It all just kind of happened. Fast. I came up with a business name and opened a store on Etsy, which was fairly simple. Then I made my first sale in April, and then I made another sale and another and another… I really didn’t know if it would continue or if it was just a short term thing, but I was enjoying it.
I’ll never forget my first wedding order. I was so incredibly excited, and then I realized I had to do all of the work cutting each invitation one by one. Talk about a lot of work! But I did it, and I was super excited to finish and ship the order to the bride. I don’t remember the bride’s name anymore, but I do remember the design of her invitations.
Over the years, I have learned so much about growing a business from the ground up, and I have also learned so much about myself in the process. A few things worth noting that I think would be helpful to anyone running their own business either on their own or with a small group of people:
- Being a solo business owner is amazing, but it is a ton of work. I love being able to see all of the work I put into my business, but I’m not going to lie about this one… I work about 362 days a year. Seriously. It’s rare that I get a day off unless it’s Thanksgiving, Christmas or another holiday I might can try to stay away from the computer. Sure, I work every day, but some might say, “Yeah, but you’re at home.” That’s true, but I’m working from home every day on a computer. It’s still work. Whether you go into an office to do it or if you’re lucky enough to work from home, it’s still work, and it’s still a job. There’s no way around that. I love my business or I would not still be doing it, but it’s exhausting. There were some days early on when I worked 16 hours a day on a computer, and that’s no joke. I’ve become a lot faster now, but you still spend hours and hours behind the computer just like others do… I’m just lucky enough to be able to do it from my own home. My last real vacation: Italy in March 2015. Since then, I’ve only had a day off here and there. I’m okay with that for now… although I would LOVE a vacation soon. 😉
- People will judge you and your business… even your own best friends and family members. Trust me on this one. When I tell people I sell invitations online or run a stationery store, I can see it on their faces. They think, “Oh really? She probably doesn’t make much money. What does her husband do again?” This actually happened to me recently, and I knew exactly what he was thinking the minute I told him because I could see it on his face, and then of course, he followed up with the question about what my husband does for a living. It’s really unfortunate, but even your family members and some close friends will have the same reaction. They want to show their support, but deep down some of them really do question your business and wonder how you’re making it work to pay bills. I’ve learned that this just comes with it. If your business wasn’t successful, you wouldn’t still be doing it, so don’t let other’s opinions or remarks (or looks on their faces) make you question your life. It’s not really their business anyway, is it?! 😉
- No matter how hard you work, you’ll never ever ever please everyone. Unfortunately, that’s true, but at least I know it and am sharing it with you. Not everyone has the same expectations that you do, and sometimes there are others that are just looking for a handout. Sad, but totally true. I’ve struggled with this one a lot because I always try to do my very best at my job. I want to please everyone, but it doesn’t always happened and that flat out stinks. I get so crushed when I get an email from an upset customer, but I know that for all of the other 11,000+ sales, people were happy, so I try to just keep the big picture in mind.
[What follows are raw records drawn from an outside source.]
-- ==== Sys2Proof/Machine/Rings.lean ====
section
/-!
DEFINITION. The commands of counters, belay entries and rings (R314 to R339, R347, R348).
-/

namespace Sys2Proof.Machine

/-! ### Counters and belay entries -/

def writeCounter (side c value : Nat) (d : Dev) : Dev :=
  if 512 ≤ c then d else afterChange side c (wr (rCounter side c) value d)

/-- COUNTER_WRITE (R314, R315). -/
def execCounterWrite (side : Nat) (c : Nat) (value : Word) (s : State) : Host.Outcome State Fault Refusal :=
  onDev (whenNegotiated (pCounters side) (writeCounter side c value.toNat)) s

def cmdArmEntry (side arg : Nat) (d : Dev) : Dev :=
  let e := arg % 1024
  let ctrl := rd (rBelay side e 0) d
  let last := rd (rBelay side e 0x28) d + rd (rBelay side e 0x14) d
  pageCommand (pBelay side) 0x40 arg true
    (inState (pBelay side) [.ready, .active] d && (belayOf side e d).state != .armed && !ringOpCode (entryOp ctrl)
      && entryRing ctrl == 0x3F && ctxOpen (fieldOf ctrl 21 19) d)
    (decide (entryOp ctrl ≤ 5) && (entryOp ctrl != 5 || decide (last ≤ 262144)))
    (doneAtOnce (pBelay side) (fun x => judgeArmed side [e] (armOne side e x))) d

/-- ARM_ENTRY (R318, R320). -/
def execArmEntry (side : Nat) (arg : Nat) (s : State) : Host.Outcome State Fault Refusal := onDev (cmdArmEntry side arg) s

/-- The entry belongs to a pass that is RUNNING. -/
def inRunningPass (side e : Nat) (d : Dev) : Bool :=
  (sidePlanes side).any (fun r => match (ringSt r d).pass with
    | some p => (ringSt r d).result == 1 && (passEntries p).contains e
    | none => false)

def cmdDisarmEntry (side arg : Nat) (d : Dev) : Dev :=
  let e := arg % 1024
  pageCommand (pBelay side) 0x41 arg true (inState (pBelay side) [.ready, .active] d && !inRunningPass side e d) true
    (doneAtOnce (pBelay side) (fun x => putBelay side e { belayOf side e x with state := .idle } x)) d

/-- DISARM_ENTRY (R320). -/
def execDisarmEntry (side : Nat) (arg : Nat) (s : State) : Host.Outcome State Fault Refusal := onDev (cmdDisarmEntry side arg) s

/-! ### Ring ops -/

/-- SEND_OP (R319, R324, R326, R336). -/
def execSendOp (r : Nat) (s : State) : Host.Outcome State Fault Refusal := onDev (fun d => settleAll (runOps r 1 d)) s

/-- REDUCE_SEND (R319, R326, R328, R329, R345). -/
def execReduceSend (read : RingRead) (s : State) : Host.Outcome State Fault Refusal :=
  onDev (fun d => settleAll (runOps read.ring 2 (meetStaging (sideOf read.ring) read.errors d))) s

/-- COPY_OP (R319, R326, R329, R345). -/
def execCopyOp (read : RingRead) (s : State) : Host.Outcome State Fault Refusal :=
  onDev (fun d => settleAll (runOps read.ring 3 (meetStaging (sideOf read.ring) read.errors d))) s

/-- SIGNAL_OP (R319, R330). -/
def execSignalOp (r : Nat) (s : State) : Host.Outcome State Fault Refusal := onDev (fun d => settleAll (runSignal r d)) s

/-- OP_END (R326). -/
def execOpEnd (r : Nat) (op : Nat) (s : State) : Host.Outcome State Fault Refusal := onDev (fun d => settleAll (endOp r op d)) s

/-! ### LAUNCH (R331) -/

/-- Flags that R319 allows an op. -/
def flagsOk (ctrl : Nat) : Bool :=
  let pack := bitOf ctrl 15
  let store := bitOf ctrl 16
  let forward := bitOf ctrl 17
  let signal := bitOf ctrl 18
  match entryOp ctrl with
  | 1 => !store && !forward && !signal
  | 2 | 3 => !pack && (store || forward) && (!signal || store)
  | 0 | 4 | 5 => !pack && !store && !forward && !signal
  | _ => false

/-- The checks of one entry. -/
def entryOk (r : Nat) (p : Pass) (e : Nat) (d : Dev) : Bool :=
  let g := fun off => rd (rBelay (sideOf r) e off) d
  let ctrl := g 0
  let c := chunksPer p
  entryRing ctrl == r && flagsOk ctrl
    && (!ringOpCode (entryOp ctrl) || (decide (g 0x18 < p.members) && (c == 0 || decide (g 0x1C < c))))
    && (!bitOf ctrl 15
      || (decide (p.format ≤ 1) && decide (64 ≤ p.pieceSize) && inMemory p.gatherSrc (p.pieceSize - 64) d
        && inMemory p.gatherLength 8 d))

/-- Step 2 of R331. -/
def launchInRange (r : Nat) (p : Pass) (d : Dev) : Bool :=
  (p.format == 0 || p.format == 1 || p.format == 6 || p.format == 7) && decide (p.op ≤ 2)
    && decide (16 ≤ p.chunkLog2) && decide (p.chunkLog2 ≤ 20)
    && decide (1 ≤ p.members) && decide (p.members ≤ d.job.rankCount) && decide (p.position < p.members)
    && decide (p.next < d.job.rankCount) && decide (p.prev < d.job.rankCount)
    && p.base % 16 == 0 && p.pieceSize % 16 == 0 && p.stride % 16 == 0 && decide (p.pieceSize ≤ p.stride)
    && (!isMx p.format || p.pieceSize % passExtent p == 0)
    && inMemory p.base ((p.members - 1) * p.stride + p.pieceSize) d
    && p.buffers % 16 == 0 && p.inFlight != 0 && inStaging (sideOf r) p.buffers (p.inFlight * passExtent p)
    && decide (p.first + p.count ≤ 1024) && (passEntries p).all (fun e => entryOk r p e d)
    && (p.listCapacity == 0 || inMemory p.listBase (16 * p.listCapacity) d)

/-- Step 1 of R331. -/
def launchLegal (r : Nat) (p : Pass) (d : Dev) : Bool :=
  inState (pRing r) [.ready] d && d.job.attached && ctxOpen p.ctx d
    && (passEntries p).all (fun e => (belayOf (sideOf r) e d).state != .armed)
    && !inState (pPort r) [.off, .retired] d

/-- The pass counts and LIST_COUNT. -/
def zeroPass (r : Nat) (d : Dev) : Dev :=
  [0xD0, 0xD4, 0xD8, 0xDC, 0xE4, 0xE8, 0xEC].foldl (fun x off => wr (rRing r off) 0 x) d

/-- The pass is counted and stands at its start. -/
def beginPassAt (r : Nat) (p : Pass) (gated : Bool) (result : Nat) (d : Dev) : Dev :=
  modRing r (fun x => { x with
    pass := some p, launched := (x.launched + 1) % 65536, gated := gated, aborting := false, remote := false, reason := 0,
    result := result, work := [], waiting := [], ops := [], nextTransfer := 0, freed := 0, begun := false,
    lastProgress := d.now, timer := 0 }) (zeroPass r d)

/-- Steps 3 and 4 of R331. -/
def launchPass (r : Nat) (d : Dev) : Dev :=
  let p := readPass r d
  if p.pieceSize = 0 ∨ p.count = 0 then
    raise (pRing r) 16 (settlePage (pRing r) .active .work (beginPassAt r p false 2 d))
  else
    let side := sideOf r
    let gated := bitOf (rd (rRing r 0xBC) d) 31
    let d1 := (passEntries p).foldl (fun x e => armOne side e x) (beginPassAt r p gated 1 d)
    let d2 := settleReduction side (settlePage (pRing r) .active .work d1)
    judgeGate r (judgeArmed side (passEntries p) d2)

def cmdLaunch (r arg : Nat) (d : Dev) : Dev :=
  let p := readPass r d
  pageCommand (pRing r) 0x40 arg true (launchLegal r p d) (launchInRange r p d) (doneAtOnce (pRing r) (launchPass r)) d

/-- LAUNCH (R331, R332). -/
def execLaunch (r : Nat) (s : State) : Host.Outcome State Fault Refusal := onDev (cmdLaunch r 0) s

/-! ### The end of a pass (R333, R335, R338, R339) -/

def cmdAbort (r arg : Nat) (d : Dev) : Dev :=
  pageCommand (pRing r) 0x41 arg true (inState (pRing r) [.active] d && (ringSt r d).result == 1) true
    (fun x => settleAll (abortPass r 2 none x)) d

/-- ABORT (R339, R348). -/
def execAbort (r : Nat) (s : State) : Host.Outcome State Fault Refusal := onDev (cmdAbort r 0) s

def acknowledgePass (r : Nat) (d : Dev) : Dev :=
  settlePage (pRing r) .ready .work
    (wr (rRing r 0xC8) 0 (wr (rRing r 0xCC) 0 (modRing r (fun x => { x with result := 0, arrivals := [] }) d)))

def cmdAcknowledge (r arg : Nat) (d : Dev) : Dev :=
  pageCommand (pRing r) 0x42 arg true (inState (pRing r) [.active] d && (ringSt r d).result != 1) true
    (doneAtOnce (pRing r) (acknowledgePass r)) d

/-- ACKNOWLEDGE (R335). -/
def execAcknowledge (r : Nat) (s : State) : Host.Outcome State Fault Refusal := onDev (cmdAcknowledge r 0) s

/-- Every entry is DONE, every op has ended and every send of the pass has completed. -/
def passOver (r : Nat) (p : Pass) (d : Dev) : Bool :=
  let st := ringSt r d
  isRunning r d && (passEntries p).all (fun e => (belayOf (sideOf r) e d).state == .done) && st.work.isEmpty
    && st.waiting.isEmpty && st.ops.isEmpty
    && d.net.sends.all (fun s => match s.origin with | .op k _ => k != r | _ => true)

def endPass (r : Nat) (d : Dev) : Dev :=
  match (ringSt r d).pass with
  | some p =>
    if passOver r p d then
      let result := if rd (rRing r 0xE4) d = 0 then 2 else 3
      settleReduction (sideOf r) (raise (pRing r) 16 (modRing r (fun x => { x with result := result, gated := false }) d))
    else d
  | none => d

/-- PASS_END (R333). -/
def execPassEnd (r : Nat) (s : State) : Host.Outcome State Fault Refusal := onDev (endPass r) s

/-- The step timer of a running pass has passed STEP_TIMEOUT. -/
def stepTimedOut (r : Nat) (d : Dev) : Bool :=
  isRunning r d && (ringSt r d).begun && stateOf (pRing r) d != .quiesced
    && decide (1000000 * clampReg 1 60000 (rd (rRing r 0x7C) d) < (ringSt r d).timer)

/-- STEP_TIMEOUT (R338, R339). -/
def execStepTimeout (r : Nat) (s : State) : Host.Outcome State Fault Refusal :=
  onDev (fun d => if stepTimedOut r d then settleAll (abortPass r 1 none d) else d) s

end Sys2Proof.Machine
end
- Your sales may fluctuate. This year has been a bit rough compared to some others. Between year 2 and 3, my business grew 40%. 40% is a lot for any business! So naturally, I thought the next year would continue to grow and things would keep moving forward, but that hasn’t happened. In fact, it’s been on a decline recently. So in order to stay afloat, you have to start changing things up. For me, that means using social media to push more business and gain new customers. It’s a lot more work, but in order for my business to stay successful, things have to change, and I’m currently working on this now.
- Don’t be afraid to ask for help. Feel like you’re running on empty or need a little extra help somewhere? Ask for it! I am hoping that if things turn around and pick up where they were a couple of years ago, I’ll be able to afford to hire someone to help run my social media platforms. I believe social media, especially Pinterest, is such a huge contributor to my business, so that’s something I’ve been trying to focus more on lately. Never be afraid to ask for help, and if you can pay someone, that’s even better because they’ll be earning their paycheck. 😉
I hope those tips help anyone that’s just starting out or someone that’s been running their own business but feeling a bit worn out. I won’t write much about my business here because I want to use this blog to share my love of other passions: decorating, home decor, photography and a little bit of fashion that I’m really starting to get into, but I wanted to share these five points because I think they’re really important to any business… even bloggers!